Work instruction: Copy out, unchanged, every line from the start of the records to the line that contains "units : List YardUnit", and stop there.

(Stored items)
Content starts
structure PathPair where
  line : Bool
  hitless : Bool
  profile : Nat
  dp : Nat
  a : PathEnd
  b : PathEnd
  /-- 0 path A, 1 path B. -/
  selected : Nat
  /-- Forced switch (R391); transmit SC of the claim frames (R387); switches done; units that came too late (R394). -/
  force : Option Nat
  claimSc : Nat
  switches : Nat
  late : Nat
  /-- Units in the Marshalling yard (R393). -/
  units : List YardUnit
  /-- Numbers at or below which units are no longer taken, by SC (0 in line mode): R393 to R395. -/
  delivered : Table Nat
  /-- Claim frames dropped as invalid (R387). -/
  invalid : Nat
  /-- HOLDOFF runs (R389): the HEALTH of the selected path before its fall, and the raw TU count of the fall. -/
  holdoff : Option (Nat × Nat)
  /-- Fast switch (R395): the client output holds since a raw TU count; true once the hold has passed its 14,000 cc. -/
  hold : Option (Nat × Bool)
  /-- Frame mode: the raw TU count of the last claim frames (R386). Line mode: path B carries the clients (R400). -/
  claimAt : Option Nat
  bSends : Bool
  /-- Line mode, hitless: an FC and its due time in 1/25 TU cycles (R393). -/
  sched : Option (Nat × Nat)
deriving DecidableEq, Repr

structure Paths where
  pairs : Table PathPair
  /-- Profiles written; the others hold 0x1000_000A and 0x8C01_0A30 (R398). -/
  profiles : Table (Word × Word)
  /-- Profiles written in the running tick, in force from the next one. -/
  profilesNext : Table (Word × Word)
  /-- Claim frames whose pair ID names no pair (R387). -/
  strayClaims : Nat
deriving DecidableEq, Repr

def Paths.init : Paths where
  pairs := []
  profiles := []
  profilesNext := []
  strayClaims := 0

/-! ### Egress scheduling (chapter 12) -/

/-- A frame that waits in an egress queue (R407, R412). -/
structure QFrame where
  /-- Number of the flight it was, for the ICV verdict of a frame sent on (R135). -/
  id : Nat
  /-- The frame, and whether it lies in the frame buffer (R322). -/
  bytes : Bytes
  buffered : Bool
  /-- Raw TU count when it entered the queue, and when it arrived at the device. -/
  entered : Nat
  arrival : Nat
  /-- Port key of its ingress (side × 64 + port). -/
  ingress : Nat
  /-- The transparent clock corrects it (R138 to R140): offset of the correctionField. -/
  ptp : Option Nat
  /-- What is computed again where its correctionField is corrected (R140). -/
  reseal : Option Reseal
  /-- Its ICV verdict is still to come; it has failed. -/
  unchecked : Bool
  bad : Bool
  /-- Object key of its SC, with its PN, for the copy on path B (R378). -/
  sc : Option (Nat × Nat)
  /-- The SecY that classified a frame on its way to a line port (R410, R423). -/
  secy : Option Nat
  /-- The Gleaner's record of a tagged frame (R608). -/
  glean : Option Glean
deriving DecidableEq, Repr

/-- Samples of R422: count, minimum and maximum, bins, overflow flags, for depth and for delay. -/
structure Hist where
  low : Nat
  high : Nat
  bins : List Nat
  ovf : Nat
deriving DecidableEq, Repr

def Hist.init : Hist where
  low := 0xFFFFFFFF
  high := 0
  bins := List.replicate 16 0
  ovf := 0

/-- An egress queue with its record (R416). -/
structure Queue where
  w0 : Word
  w1 : Word
  w2 : Word
  frames : List QFrame
  /-- Shaper credit in 1/14,000 byte (a TU cycle brings RATE such units) at the raw TU count `creditAt`. -/
  credit : Int
  creditAt : Nat
  /-- Frames and wire bytes sent (R427). -/
  sent : BitVec 64
  wire : BitVec 64
  /-- Drops for causes 1 to 6 of R413. -/
  drops : List (BitVec 64)
  /-- Frames that went through the frame buffer (R427). -/
  viaBuffer : BitVec 64
  /-- Samples, with the histograms of depth and delay (R422). -/
  samples : Nat
  depth : Hist
  delay : Hist
  /-- Drops of the running tick, their last cause, tick of the last EVT_SCH_DROP (R431). -/
  dropTick : Nat
  dropCause : Nat
  dropEvt : Option Nat
deriving DecidableEq, Repr

/-- A queue at its reset values (R415, R416). -/
def Queue.init : Queue where
  w0 := 0
  w1 := 0x00004000#32
  w2 := 0x6A010000#32
  frames := []
  credit := 16384 * 14000
  creditAt := 0
  sent := 0
  wire := 0
  drops := List.replicate 6 0
  viaBuffer := 0
  samples := 0
  depth := Hist.init
  delay := Hist.init
  dropTick := 0
  dropCause := 0
  dropEvt := none

/-- The Timetable of a line port (R417 to R420). -/
structure Timetable where
  /-- Running list: gates and duration of each entry; [] none. -/
  active : List (Nat × Nat)
  /-- Base time of the running list (R418). -/
  base : Nat
  /-- Entry that the gates show. -/
  entry : Nat
  /-- Shadow list (R429). -/
  shadow : Table (Nat × Nat)
  /-- Armed swap: list length, B_new, swap instant. -/
  armed : Option (Nat × Nat × Nat)
deriving DecidableEq, Repr

def Timetable.init : Timetable where
  active := []
  base := 0
  entry := 0
  shadow := []
  armed := none

structure Sch where
  /-- Queues: line port × 8 + queue, 512 + client port. -/
  queues : Table Queue
  /-- PCP maps written, by line port; the others hold 0x6654_3210 (R426). -/
  pcp : Table Word
  /-- Queue of a SecY (R426); 0 where unlisted. -/
  secyQueue : Table Nat
  /-- Timetables by line port (R418). -/
  tts : Table Timetable
  /-- Raw TU count at which a port key (side × 64 + port) is free for the next frame. -/
  busy : Table Nat
  /-- Frames on the wire whose ICV verdict is still to come: flight, port key. -/
  onWire : List (Nat × Nat)
  /-- Bytes that entered the frame buffer in the running tick (R413 cause 3). -/
  bufTick : Nat
  /-- Sample periods of 1,024 TU cycles that have been sampled (R422). -/
  sampled : Nat
deriving DecidableEq, Repr

def Sch.init : Sch where
  queues := []
  pcp := []
  secyQueue := []
  tts := []
  busy := []
  onWire := []
  bufTick := 0
  sampled := 0

/-! ### Network time (chapter 13). An instant is network time in units of 2^-32 ns. -/

/-- A transmit stamp in the queue (R442, R451). -/
structure TxStamp where
  side : Nat
  port : Nat
  id : Nat
  epoch : Nat
  t : Nat
deriving DecidableEq, Repr

/-- A captured PTP frame (R444, R457). -/
structure Captured where
  side : Nat
  port : Nat
  epoch : Nat
  t : Nat
  frame : Bytes
deriving DecidableEq, Repr

/-- A host PTP frame waiting to leave (R442, R456). -/
structure PtpOut where
  side : Nat
  port : Nat
  id : Nat
  stamp : Bool
  frame : Bytes
deriving DecidableEq, Repr

/-- A step or re-arm that waits for the tick boundary (R435, R436): kind as in R454, words 1 to 3; what an align to
PPS adds, in 2^-32 ns, as its request found it. -/
structure TimePend where
  rearm : Bool
  kind : Nat
  a : Word
  b : Word
  c : Word
  align : Int
  /-- Ticks counted at its response: it acts behind the next boundary. -/
  tick : Nat
deriving DecidableEq, Repr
Content ends
Answer to this task:
structure PathPair where
  line : Bool
  hitless : Bool
  profile : Nat
  dp : Nat
  a : PathEnd
  b : PathEnd
  /-- 0 path A, 1 path B. -/
  selected : Nat
  /-- Forced switch (R391); transmit SC of the claim frames (R387); switches done; units that came too late (R394). -/
  force : Option Nat
  claimSc : Nat
  switches : Nat
  late : Nat
  /-- Units in the Marshalling yard (R393). -/
  units : List YardUnit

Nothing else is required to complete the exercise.